## [Required work]
The lines below starting at the line containing "theorem QuietFor.after_pushBit (hpos" and ending at the line containing "exact h.out_after b" are to be repeated exactly, with both ends kept and nothing else added.

## [Dataset records]
variable {k : Nat} {s : State} (h : QuietFor (k + 1) s)
include h

theorem QuietFor.out_after (b : Bool) : (after (.pushBit b) s).out = none := by
  obtain ⟨-, ht⟩ | ⟨-, -, -, ht⟩ | ⟨-, hs, ht⟩ | ⟨-, hs, o, -, hseq, -⟩ := after_pushBit_cases b s
  · rw [ht]
    rfl
  · rw [ht]
    cases observed s.cfg.matrix (shiftIn s.reg b) <;> rfl
  · have hnext : nextOffset s.expected ≠ .a := mt nextOffset_eq_a.mp (h.inBlock hs).1
    rw [ht]
    exact ((receive_out _ _ (takeBit b (clearOut s))).1 hnext).1
  · simp [(h.search hs).sequenceFound_push o] at hseq

theorem QuietFor.after_pushBit (hpos : 0 < k) (hk : k ≤ 25) (b : Bool) : QuietFor k (after (.pushBit b) s) := by
  obtain ⟨-, ht⟩ | ⟨-, hs, -, ht⟩ | ⟨hn, hs, -⟩ | ⟨-, hs, o, -, hseq, -⟩ := after_pushBit_cases b s
  · rw [ht]
    exact ⟨fun hs => ⟨(h.inBlock hs).1, Nat.le_sub_one_of_lt (h.inBlock hs).2⟩, fun hs => (h.search hs).next⟩
  · have hno := h.search hs
    rw [ht]
    cases observed s.cfg.matrix (shiftIn s.reg b) with
    | none => exact ⟨fun hs' => Bool.noConfusion (hs.symm.trans hs'), fun _ => hno.next⟩
    | some o => exact ⟨fun hs' => Bool.noConfusion (hs.symm.trans hs'), fun _ => hno.push hk o⟩
  · have := (h.inBlock hs).2
    omega
  · simp [(h.search hs).sequenceFound_push o] at hseq

end QuietFor

theorem QuietFor.execAll_out {bits : List Bool} {s : State} (h : QuietFor bits.length s) (hne : bits ≠ [])
    (hlen : bits.length ≤ 26) : (execAll (bits.map .pushBit) s).out = none := by
  induction bits generalizing s with
  | nil => exact absurd rfl hne
  | cons b l ih =>
    rw [List.length_cons] at h hlen
    rw [List.map_cons, execAll_cons]
    cases l with
    | nil => exact h.out_after b
    | cons c l => exact ih (h.after_pushBit (Nat.succ_pos _) (by omega) b) (List.cons_ne_nil c l) (by omega)

/-! ## After an emission -/

section Emission

variable {b : Bool} {s : State} (hout : (after (.pushBit b) s).out ≠ none)
include hout

/-- PUSH_BIT emits only at the end of a block, and then block A is expected (R149). -/
theorem expected_of_emission : s.nbUntil ≤ 1 ∧ (after (.pushBit b) s).expected = .a := by
  obtain ⟨-, hnone⟩ | ⟨hn, u, hrec, ht⟩ := pushBit_receives_cases b s
  · exact absurd hnone hout
  · obtain ⟨-, huout, -⟩ := receives_frame hrec
    rw [ht] at hout ⊢
    refine ⟨hn, (receive_expected _ _ _).trans ?_⟩
    by_contra hnext
    exact hout (((receive_out _ _ _).1 hnext).1.trans huout)

/-- An emission from the search keeps the sync just acquired, so a loss with an emission is one from sync (R132, R138). -/
theorem inSync_of_emission_with_loss (hinv : s.Inv) (hlost : (after (.pushBit b) s).inSync = false) : s.inSync = true := by
  obtain ⟨-, hnone⟩ | ⟨-, u, ⟨hs, -⟩ | ⟨o, ⟨hs, hobs, hseq⟩, -⟩, -⟩ := pushBit_receives_cases b s
  · exact absurd hnone hout
  · exact hs
  · obtain ⟨hkept, -⟩ := control_of_acquired hs (hinv.searchCount hs) (hinv.searchWindow hs) hobs hseq
    exact Bool.noConfusion (hlost.symm.trans hkept)

theorem quietFor_of_emission (hinv : s.Inv) {k : Nat} (hk : k ≤ 26) : QuietFor k (after (.pushBit b) s) := by
  obtain ⟨hn, hexp⟩ := expected_of_emission hout
  refine ⟨fun hsync => ⟨by rw [hexp]; decide, ?_⟩, fun hlost p hp latest hlt _ => ?_⟩
  · rw [after_pushBit_nbUntil, if_pos hn, if_pos hsync]
    exact hk
  · have hs := inSync_of_emission_with_loss hout hinv hlost
    exact (stalePulsesNeverMatch b s _ hinv (exec_eq _ _) hs hlost p hp).2 latest hlt.le

end Emission

/-- Settles O50: an emission leaves a state that is quiet for 26 bits. -/
theorem emissionsAreFarApart : Obligations.EmissionsAreFarApart := by
  intro b s t hinv h hout bits hne hlen
  obtain rfl := exec_eq_next_iff.mp h
  exact (quietFor_of_emission hout hinv hlen).execAll_out hne hlen

end Sys2Proof.Machine
end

## [Result of the exercise]
theorem QuietFor.after_pushBit (hpos : 0 < k) (hk : k ≤ 25) (b : Bool) : QuietFor k (after (.pushBit b) s) := by
  obtain ⟨-, ht⟩ | ⟨-, hs, -, ht⟩ | ⟨hn, hs, -⟩ | ⟨-, hs, o, -, hseq, -⟩ := after_pushBit_cases b s
  · rw [ht]
    exact ⟨fun hs => ⟨(h.inBlock hs).1, Nat.le_sub_one_of_lt (h.inBlock hs).2⟩, fun hs => (h.search hs).next⟩
  · have hno := h.search hs
    rw [ht]
    cases observed s.cfg.matrix (shiftIn s.reg b) with
    | none => exact ⟨fun hs' => Bool.noConfusion (hs.symm.trans hs'), fun _ => hno.next⟩
    | some o => exact ⟨fun hs' => Bool.noConfusion (hs.symm.trans hs'), fun _ => hno.push hk o⟩
  · have := (h.inBlock hs).2
    omega
  · simp [(h.search hs).sequenceFound_push o] at hseq

end QuietFor

theorem QuietFor.execAll_out {bits : List Bool} {s : State} (h : QuietFor bits.length s) (hne : bits ≠ [])
    (hlen : bits.length ≤ 26) : (execAll (bits.map .pushBit) s).out = none := by
  induction bits generalizing s with
  | nil => exact absurd rfl hne
  | cons b l ih =>
    rw [List.length_cons] at h hlen
    rw [List.map_cons, execAll_cons]
    cases l with
    | nil => exact h.out_after b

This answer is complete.